Malloc has to run through a linked list of free blocks to find one to allocate. This takes time. So, #1 will usually be slower:

• The more often you call malloc, the more time it will take - so reducing the number of calls will give you a speed improvement (though whether it is significant will depend on your exact circumstances).

• In addition, if you malloc many small blocks, then as you free those blocks, you will fragment the heap much more than if you only allocate and free a few large blocks. So you are likely to end up with many small free blocks on your heap rather than a few big blocks, and therefore your mallocs may have to search further through the free-space lists to find a suitable block to allocate. WHich again will make them slower.

Answer 2

You don't define the relative difference between "many" and "few" but I suspect most mallocs would function almost identically in both scenarios. The question implies that each call to malloc has as much overhead as a system call and page table updates. When you do a malloc call, e.g. malloc(14), in a non-brain-dead environment, malloc will actually allocate more memory than you ask for, often a multiple of the system MMU page size. You get your 14 bytes and malloc keeps track of the newly allocated area so that later calls can just return a chunk of the already allocated memory, until more memory needs to be requested from the OS.

In other words, if I call malloc(14) 100 times or malloc(1400) once, the overhead will be about the same. I'll just have to manage the bigger allocated memory chunk myself.

Answer 3

Of course this completely depends on the malloc implementation, but in this case, with no calls to free, most malloc implementations will probably give you the same algorithmic speed.

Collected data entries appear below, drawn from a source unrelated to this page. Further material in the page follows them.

/-- The RMW form by the operand value: M's image is written back, with N and Z of it. -/
theorem rmwForm_eq (f : Byte → Byte) :
    rmwForm i f s = .next ((memWrite (eaOf i.operand s) (f (operandM i.operand s)) (readM i s).2).setP
      (nzFlags (f (operandM i.operand s)) s.p)) := by
  have hp : (memWrite (eaOf i.operand s) (f (readM i s).1) (readM i s).2).p = s.p := by simp
  obtain ⟨-, hread⟩ := operand_of_modifiesMemory hi s
  rw [← readM_fst, ← hp, hread]
  rfl

/-- The memory form of a shift by the operand value and the carry in. -/
theorem shiftForm_eq (f : Byte → Bool → Byte × Bool) :
    shiftForm i f s =
      let r := f (operandM i.operand s) (s.flag .c)
      .next ((memWrite (eaOf i.operand s) r.1 (readM i s).2).setP (shiftFlags r.1 r.2 s.p)) := by
  obtain ⟨hacc, -⟩ := operand_of_modifiesMemory hi s
  have hform : shiftForm i f s =
      let r := f (readM i s).1 ((readM i s).2.flag .c)
      .next ((memWrite (eaOf i.operand s) r.1 (readM i s).2).setP
        (shiftFlags r.1 r.2 (memWrite (eaOf i.operand s) r.1 (readM i s).2).p)) := by
    simp only [shiftForm, if_neg hacc]
    rfl
  rw [hform]
  simp [readM_fst]

include hs

/-- Writing `r` back to the effective address, and P, is their whole effect. -/
theorem modifiesMemory_next (r p : Byte) :
    let t := (memWrite (eaOf i.operand s) r (readM i s).2).setP p
    Stored (eaOf i.operand s) r s t ∧ SameAXY s t ∧ t.sp = s.sp ∧ SameControls s t ∧ t.lastBranch = s.lastBranch ∧
      Moved (formLength i.operand) (rmwCost i.operand) s t := by
  obtain ⟨hlength, hcost⟩ := rom_of_modifiesMemory hi s
  obtain ⟨-, hread⟩ := operand_of_modifiesMemory hi s
  exact rmw_next hs hlength hcost (by rw [hread]; rfl)

/-- The RMW form of INC and DEC: one write of M's image, N and Z. -/
theorem rmwForm_next (f : Byte → Byte) :
    let r := f (operandM i.operand s)
    ∃ t, rmwForm i f s = .next t ∧ Stored (eaOf i.operand s) r s t ∧ NZOf r [] s t ∧ SameAXY s t ∧ t.sp = s.sp ∧
      SameControls s t ∧ t.lastBranch = s.lastBranch ∧ Moved (formLength i.operand) (rmwCost i.operand) s t := by
  intro r
  obtain ⟨hstored, hframe⟩ := modifiesMemory_next hi hs r (nzFlags r s.p)
  exact ⟨_, rmwForm_eq hi f, hstored, nzOf_of_nzFlags rfl fun _ _ => rfl, hframe⟩

end

/-- Settles O46: the encodings, and the two instructions as one shape with two functions. -/
theorem memoryIncrement : Obligations.MemoryIncrement :=
  ⟨inc_codes, dec_codes, fun m _ hs => ⟨rmwForm_next (i := .inc m) rfl hs (· + 1#8),
    rmwForm_next (i := .dec m) rfl hs (· - 1#8)⟩⟩

/-! ### ASL, LSR, ROL and ROR -/

/-- C, N and Z after a shift, and the flags it keeps (R240). -/
theorem carry_nzOf_of_shiftFlags {s t : State} {r : Byte} {c : Bool} (hp : t.p = shiftFlags r c s.p) :
    t.flag .c = c ∧ NZOf r [.c] s t := by
  refine ⟨by rw [State.flag_eq, hp, getFlag_shiftFlags]; rfl, nzOf_of_nzFlags hp fun f hf => ?_⟩
  rw [getFlag_setFlag, if_neg (by simpa using hf), State.flag_eq]

/-- The memory form of a shift: one write of the result, C, N and Z. -/
theorem shiftForm_next {i : Instr} (hi : modifiesMemory i = true) {s : State} (hs : MemoryOk s)
    (f : Byte → Bool → Byte × Bool) :
    let r := f (operandM i.operand s) (s.flag .c)
    ∃ t, shiftForm i f s = .next t ∧ Stored (eaOf i.operand s) r.1 s t ∧ t.flag .c = r.2 ∧ NZOf r.1 [.c] s t ∧
      SameAXY s t ∧ t.sp = s.sp ∧ SameControls s t ∧ t.lastBranch = s.lastBranch ∧
      Moved (formLength i.operand) (rmwCost i.operand) s t := by
  intro r
  obtain ⟨hstored, hframe⟩ := modifiesMemory_next hi hs r.1 (shiftFlags r.1 r.2 s.p)
  obtain ⟨hcarry, hnz⟩ := carry_nzOf_of_shiftFlags (s := s)
    (t := (memWrite (eaOf i.operand s) r.1 (readM i s).2).setP (shiftFlags r.1 r.2 s.p)) rfl
  exact ⟨_, shiftForm_eq hi f, hstored, hcarry, hnz, hframe⟩

/-- The Accumulator form of a shift is an implied instruction that puts the result into A. -/
theorem shiftForm_acc_next {i : Instr} (hop : i.operand = .acc) {s : State} {n c : Nat} (hn : i.info.advance = n)
    (hc : (if crossedOf i.operand s then i.info.pagecycles else 0) + i.info.cycles = c)
    (f : Byte → Bool → Byte × Bool) :
    let r := f s.a (s.flag .c)
    ∃ t, shiftForm i f s = .next t ∧ t.a = r.1 ∧ t.flag .c = r.2 ∧ NZOf r.1 [.c] s t ∧ t.x = s.x ∧ t.y = s.y ∧
      t.sp = s.sp ∧ RestSame s t ∧ Moved n c s t := by
  intro r
  obtain ⟨hnext, hrest, hmoved⟩ := impliedForm_next
    (f := fun u => (u.setA r.1).setP (shiftFlags r.1 r.2 u.p)) hn hc fun u => settled_of u r.1 u.x u.y u.sp _
  obtain ⟨hcarry, hnz⟩ := carry_nzOf_of_shiftFlags (s := s)
    (t := ((start i s).st.setA r.1).setP (shiftFlags r.1 r.2 (start i s).st.p)) (r := r.1) (c := r.2) (by simp)
  have hform : shiftForm i f s = impliedForm i (fun u => (u.setA r.1).setP (shiftFlags r.1 r.2 u.p)) s := by
    simp only [shiftForm, hop, if_true, operandValue, start_st_a, start_st_flag]
    rfl
  exact ⟨_, hform.trans hnext, rfl, hcarry, hnz, start_st_x .., start_st_y .., start_st_sp .., hrest, hmoved⟩

/-- N is the result's bit 7 (R155). -/
theorem NZOf.flag_n {v : Byte} {fs : List Flag} {s t : State} (h : NZOf v fs s t) : t.flag .n = v.getLsbD 7 := by
  obtain ⟨-, hn, -⟩ := h
  exact hn

/-- The carry into ROR enters at bit 7. -/
theorem rorOut_eq (v : Byte) (c : Bool) :
    rorOut v c = ((v >>> 1) ||| (if c then 0x80#8 else 0x00#8), v.getLsbD 0) := by
  cases c <;> rfl

/-- LSR clears bit 7. -/
theorem getLsbD_seven_shiftRight_one (v : Byte) : (v >>> 1).getLsbD 7 = false := by simp

/-- ROR moves the carry into bit 7. -/
theorem getLsbD_seven_rotateRight (v : Byte) (c : Bool) :
    ((v >>> 1) ||| (if c then 0x80#8 else 0x00#8)).getLsbD 7 = c := by
  cases c <;> simp

/-- Settles O48: the encodings, and in either form the four instructions as one shape with four functions. -/
theorem shiftInstructions : Obligations.ShiftInstructions := by
  refine ⟨asl_codes, lsr_codes, rol_codes, ror_codes, fun s => ⟨?_, ?_, ?_, ?_⟩, fun m s hs hm => ⟨?_, ?_, ?_, ?_⟩⟩
  · exact shiftForm_acc_next (i := .asl .acc) rfl rfl (ite_cost_const rfl rfl) aslOut
  · obtain ⟨t, hnext, ha, hc, hnz, hframe⟩ :=
      shiftForm_acc_next (i := .lsr .acc) rfl (s := s) rfl (ite_cost_const rfl rfl) lsrOut
    exact ⟨t, hnext, ha, hc, hnz.flag_n.trans (getLsbD_seven_shiftRight_one _), hnz, hframe⟩
  · obtain ⟨t, hnext, ha, hc, hnz, hframe⟩ :=
      shiftForm_acc_next (i := .rol .acc) rfl (s := s) rfl (ite_cost_const rfl rfl) rolOut
    exact ⟨t, hnext, ha, hc, ha ▸ hnz, hframe⟩
  · obtain ⟨t, hnext, ha, hc, hnz, hframe⟩ :=
      shiftForm_acc_next (i := .ror .acc) rfl (s := s) rfl (ite_cost_const rfl rfl) rorOut
    rw [rorOut_eq] at ha hc hnz
    exact ⟨t, hnext, ha, hc, hnz.flag_n.trans (getLsbD_seven_rotateRight ..), ha ▸ hnz, hframe⟩
  · exact shiftForm_next (i := .asl m) (decide_eq_true hm) hs aslOut
  · obtain ⟨t, hnext, hstored, hc, hnz, hframe⟩ := shiftForm_next (i := .lsr m) (decide_eq_true hm) hs lsrOut
    exact ⟨t, hnext, hstored, hc, hnz.flag_n.trans (getLsbD_seven_shiftRight_one _), hnz, hframe⟩
  · exact shiftForm_next (i := .rol m) (decide_eq_true hm) hs rolOut
  · have hror := shiftForm_next (i := .ror m) (decide_eq_true hm) hs rorOut
    rwa [rorOut_eq] at hror

end Sys2Proof.Machine
end

section
/-! The eight conditional branches (R260 to R269): encodings, and one lemma for all of them over the shared shape. -/

namespace Sys2Proof.Machine

theorem branch_codes (d : Byte) :
    Codes [0x90#8, d] (.bcc d) ∧ Codes [0xB0#8, d] (.bcs d) ∧ Codes [0xF0#8, d] (.beq d) ∧ Codes [0x30#8, d] (.bmi d) ∧
    Codes [0xD0#8, d] (.bne d) ∧ Codes [0x10#8, d] (.bpl d) ∧ Codes [0x50#8, d] (.bvc d) ∧
    Codes [0x70#8, d] (.bvs d) :=
  ⟨codes_two rfl fun _ => rfl, codes_two rfl fun _ => rfl, codes_two rfl fun _ => rfl, codes_two rfl fun _ => rfl,
    codes_two rfl fun _ => rfl, codes_two rfl fun _ => rfl, codes_two rfl fun _ => rfl, codes_two rfl fun _ => rfl⟩

/-- S4 and S5 change no register but PC. -/
theorem start_regs (i : Instr) (s : State) : SameRegs s (start i s).st :=
  ⟨start_st_a .., start_st_x .., start_st_y .., start_st_sp .., start_st_p ..⟩

theorem start_rest (i : Instr) (s : State) : RestSame s (start i s).st :=
  restSame_of (start_world i s) (start_controls i s) (start_st_lastBranch i s)

/-- A branch is two bytes long and costs two cycles until it is taken (R101, R269). -/
theorem start_moved_of_branch {i : Instr} {d : Byte} (hi : i.operand = .rel d) (s : State) :
    Moved 2 2 s (start i s).st := by
  have hcrossed : crossedOf i.operand s = false := by rw [hi]; rfl
  cases i with
  | bcc _ | bcs _ | beq _ | bmi _ | bne _ | bpl _ | bvc _ | bvs _ => exact start_moved rfl (by rw [hcrossed]; rfl)
  | lda m | ldx m | ldy m | sta m | stx m | sty m | adc m | sbc m | and m | ora m | eor m | bit m | cmp m | cpx m
  | cpy m | inc m | dec m | asl m | lsr m | rol m | ror m | jmp m => cases m <;> cases hi
  | _ => cases hi

/-- The two cycles and those of taking the branch (R147, R269). -/
theorem two_add_takenCycles (next target : Word) :
    2#64 + cyc (takenCycles next target) = if hi next = hi target then 3#64 else 4#64 := by
  rw [takenCycles, ite_not]
  split <;> rfl
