/-- Where the bytes of a load go (12 R272 to R276). -/
inductive LoadDst where
  /-- Nowhere: a store. -/
  | none
  /-- Lane register and lane, size in bytes, and sign: consecutive registers above four bytes. -/
  | lane (r l size : Nat) (signed : Bool)
  /-- Element `j` of bytes or halves of a lane register (LDP). -/
  | elem (r l : Nat) (half : Bool) (j : Nat)
  /-- A scalar, or a pair. -/
  | scal (r : Nat) (wide : Bool)
  /-- A place in a space, and a number of bytes: a copy's data (14 R321). -/
  | place (sp : Space) (addr len : Nat)
  /-- The instruction itself, which issues again (12 R475). -/
  | whole
  /-- A die scheduler, for a dependence of a launch (13 R298). -/
  | after (name i : Nat)
deriving DecidableEq, Repr

/-- An outstanding request to a peer module (11 R258, 12 R268). -/
structure Remote where
  tag : Nat
  link : Nat
  gang : GangKey
  id : Nat
  write : Bool
  /-- Lane, as the unfinished mask names it, 32 for a sector that .replay wrote; and where a load's data goes. -/
  lane : Nat
  dst : LoadDst
  addr : DWord
  pos : Word
  /-- A copy's request: die, core and command stream (14 R321). -/
  engine : Option (Nat × Nat × Nat)
  /-- Bytes of a store, for its fault record (12 R267). -/
  bytes : List Byte
  /-- clk at which it left its port. -/
  sent : Nat
  /-- Its die has been reset since: its tag carries an earlier incarnation (18 R403). -/
  old : Bool
deriving DecidableEq, Repr

/-- A pod link (20 R429). -/
structure Link where
  link : Nat
  trained : Bool
  /-- Logical time of the port as a party of the order (11 R258). -/
  lclk : DWord
  /-- Next sequence numbers sent, on the ordered channel and on the unordered one; and the next awaited on the ordered one (20 R430). -/
  txSeq : BitVec 16
  txSeqU : BitVec 16
  rxSeq : BitVec 16
  /-- Messages sent and not acknowledged, by channel (true: unordered) and sequence number; at most 4,096. -/
  unacked : List (Bool × BitVec 16 × FlitMsg)
  /-- Messages that wait for one of these to be acknowledged. -/
  queued : List (Bool × FlitMsg)
  /-- Link control that the port sends in this clk: acknowledgements and repeat requests (20 R429). -/
  control : List FlitMsg
  /-- Sequence numbers taken of late on the unordered channel (14 R321). -/
  taken : List (BitVec 16)
  /-- Buffer slots that the peer has returned (20 R429). -/
  slots : Nat
  /-- Good ordered flits that wait behind a missing one. -/
  waiting : List Flit
  /-- Requests made of each channel's sequence number. -/
  repeats : List (Bool × BitVec 16 × Nat)
  /-- Corrected symbols, flits that failed, repeats, retrainings (17 R389). -/
  fixed : Nat
  failed : Nat
  repeated : Nat
  retrained : Nat
deriving DecidableEq, Repr

/-- An entry of the translation cache (16 R370). -/
structure XCache where
  digest : List Byte
  gen : BitVec 16
  image : List Word
  /-- Offset of each Abail instruction's Giric word. -/
  map : List Nat
  secv : BitVec 16
  sig : List Byte
deriving DecidableEq, Repr

/-- An error that a check code finds (02 R40, 05 R120, 10 R229, R236 to R243); no table gives these events a row of their own. -/
inductive Upset where
  /-- A single-bit error, corrected, of a store named by the offset of its lifetime count. -/
  | corrected (off : Nat)
  /-- An uncorrectable element of a gang. -/
  | gang (k : GangKey) (e : ErrMark)
  /-- An uncorrectable element of a structure of a core's array. -/
  | array (die core : Nat) (e : ArrayMark)
  /-- A parity error in a line of an L1. -/
  | l1 (die core line : Nat)
  /-- An uncorrectable error in a die-cache sector. -/
  | dieCache (die sector : Nat)
  /-- An uncorrectable word of team scratch or of the weight store, by its byte. -/
  | team (die byte : Nat)
  | weights (die byte : Nat)
  /-- A sector of a home: corrected, or detected and not corrected. -/
  | homeCorrected (sector : Nat)
  | homeLost (sector : Nat)
deriving DecidableEq, Repr

/-- A CSRW that has issued and not taken effect (09 R214, R215): the clk of its effect, the gang, its block, the number, the operation and the
source. -/
structure CsrWrite where
  clk : Nat
  gang : GangKey
  blk : BlockKey
  num : Nat
  op : CsrwOp
  src : DWord
deriving DecidableEq, Repr

/-- The subject of a due event. -/
inductive Subj where
  | none
  | gang (k : GangKey)
  | block (b : BlockKey)
  | core (die core : Nat)
deriving DecidableEq, Repr

/-- An internal event that happens at a clk. -/
structure Due where
  clk : Nat
  subj : Subj
  ev : Instr
deriving DecidableEq, Repr

/-- The state of a module. -/
structure State where
  /-- The gang in focus, and its fragment's slices that the current step issues for. -/
  gang : Gang
  frag : BitVec 8
  block : Block
  core : Core
  die : Die
  gangs : List Gang
  /-- Registers, MODE and masks of gangs that have exited, while no other gang has taken registers of their partitions (15 R342). -/
  exited : List Gang
  /-- Blocks of complete launches, while no other block has come to their cores (17 R374). -/
  past : List Block
  blocks : List Block
  cores : List Core
  dies : List Die
  homes : List Home
  launches : List Launch
  contexts : List Context
  /-- Bytes of the stacks by home × 2^36 + offset (00 R5); an unlisted byte reads 0 (log 2). -/
  mem : List Host.Cell
  /-- Poisoned sectors by physical sector (10 R237). -/
  poison : List Nat
  /-- clk since power-up, and the clk of the latest module reset, from which TIME counts (05 R123, 20 R435). -/
  clk : Nat
  timeBase : Nat
  /-- Lane-die profile D, and the compute sites a Cegil-36 disables (01 R21, R23). -/
  profD : Bool
  disabled : List Nat
  /-- BOOTST: stage, error, REPLAY (20 R427); stage 0 stands for no supply. -/
  stage : BitVec 4
  bootErr : BitVec 4
  replay : Bool
  /-- Anti-rollback fuse counter (16 R371). -/
  fuse : BitVec 16
  /-- Life-cycle fuses, and the state that the next power-up takes (20 R434). -/
  lcs : BitVec 2
  lcsNext : BitVec 2
  /-- Debug and replay features opened by a token (20 R435). -/
  tokDebug : Bool
  tokReplay : Bool
  /-- The device identity key is erased (20 R434). -/
  idErased : Bool
  /-- Lifetime record by byte, and counts not yet folded by offset of their 8 bytes (17 R389, R390). -/
  life : SMap 8
  counts : SMap 64
  links : List Link
  remotes : List Remote
  /-- Next request tag, and next number of an outstanding entry. -/
  nextTag : Nat
  votes : List Vote
  resyncs : List Resync
  /-- Arrival log: next record, frozen, TIME of the mark (20 R432). -/
  logNext : Nat
  logFrozen : Bool
  /-- clk up to which the powered seconds of the lifetime record are counted (17 R389). -/
  foldAt : Nat
  /-- Records of the good flits of this clk, by their links: the log takes them as the clk ends (20 R432). -/
  logWait : List (Nat × List Byte)
  logMark : Nat
  /-- Replay: its own mark TIME, seed, and draws made (09 R222, 20 R433). -/
  replayMark : Nat
  seed : DWord
  draws : Nat
  xcache : List XCache
  /-- Walker routine's entry, and bring-up image under way (20 R428, 16 R360). -/
  walker : Word
  image : Option FwImage
  /-- Answer last given at a management port or to an application core. -/
  answer : List Byte
  /-- Counter from which free values are drawn (the model's own, log 6). -/
  free : Nat
  /-- Internal events that are due later, and external events not yet taken (the model's own, log 3). -/
  agenda : List Due
  inbox : List Instr
  /-- Errors that the check codes find, not yet taken (the model's own, log 70). -/
  upsets : List Upset
  /-- CSR writes that have not taken effect, oldest first (09 R215). -/
  csrq : List CsrWrite
  /-- Partitions that have issued in this clk, and fragments that gave up: die, core, partition, slot, slice
  (the model's own, log 4). -/
  spent : List (Nat × Nat × Nat)
  gaveUp : List (GangKey × Nat)
  /-- Of these, fragments that the scoreboard refused (08 R209). -/
  refused : List (GangKey × Nat)
  /-- Slices that have issued in this clk (13 R306; the model's own, log 4). -/
  went : List (GangKey × Nat)
  /-- The step in progress must not retire or count as an issue: the fragment stalls or waits (the model's own). -/
  stalled : Bool
deriving DecidableEq, Repr

/-- Why a step stops with a fault. Every stop is safe: the module takes no step there that a claim could describe. -/
inductive Fault where
  /-- Raised by an event whose argument names a die, core, home, link, port or context that no module has. Safe. -/
  | noSuchUnit
deriving DecidableEq, Repr

/-- Why a step is refused. Every refusal is safe. -/
inductive Refusal where
  /-- Raised by an arm of `exec` whose instruction has no meaning yet. Safe. -/
  | notModelled (mnemonic : String)
deriving DecidableEq, Repr

/-- A named barrier at block start (17 R378). -/
def Barrier.reset : Barrier := ⟨0, 0, 0, 0, 0, 0, 0, 0⟩

/-- A weight plane at block start (08 R187): every cell 0, BF16, single, CB0. -/
def Plane.reset : Plane := ⟨[], 0, 0, 0, []⟩

/-- A ring descriptor at block start (14 R308). -/
def Ring.reset : Ring := ⟨0, 0, 1, false, false, 0, 0, 0, 0, 0, 0, List.replicate 16 0⟩

/-- A partition after reset (05 R123). -/
def Part.reset : Part := ⟨false, false, false, false, List.replicate 4 (0, 0, false), [], none, false, none, 0, 0⟩

/-- Slot without a gang (log 13: registers of an empty slot show 0). -/
def Gang.vacant (k : GangKey) : Gang where
  key := k
  live := false
  blk := ⟨0, 0, 0⟩
  gno := 0
  ctx := 0
  level := .kernel
  role := .general
  slices := 8
  regs := 1
  kit := 0
  prio := 0
  v := []
  s := []
  p := []
  mode := 0
  active := 0
  dead := 0
  split := []
  pend := []
  late := []
  tags := []
  timer := 0
  starve := 0
  sigs := 0
  sigl := 0
  sigk := 0
  trapvec := 0
  trapcause := 0
  trappc := 0
  trapaddr := 0
  trapinfo := 0
  frame := none
  deliver := []
  defer := []
  park := none
  redo := none
  answers := []
  tagged := []
  holds := 0
  pinned := false
  resumePc := 0
  resumeArg := 0
  txn := none
  aborts := []
  firstTx := []
  errs := []
  lclkV := 0
  rel := .none
  fwd := []
  got := []
  fenceLd := false
  fenceSt := false
  leaving := false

As another answer commented, usually there will be a list of free blocks, but if you have not called free, there will just be one, so it should be O(1) in both cases.

This assumes that the memory allocated for the heap is big enough in both cases. In case #1, you will have allocated more total memory, as each allocation involves memory overhead to store meta-data, as a result you may need to call sbrk(), or equivalent to grow the heap in case #1, which would add an additional overhead.

They will probably be different due to cache and other second order effects, since the memory alignments for the new allocation won't be the same.

If you have been freeing some of the memory blocks, then it is likely that #2 will be faster due to less fragmentation, and so a smaller list of free blocks to search.

If you have freed all the memory blocks, it should end up being exactly the same, since any sane free implementation will have coalesced the blocks back into a single arena of memory.

Answer 4

You asked 2 questions:

• for which application the next malloc() call will be faster, #1 or #2?
• In other words: Does malloc() have an index of allocated locations in memory?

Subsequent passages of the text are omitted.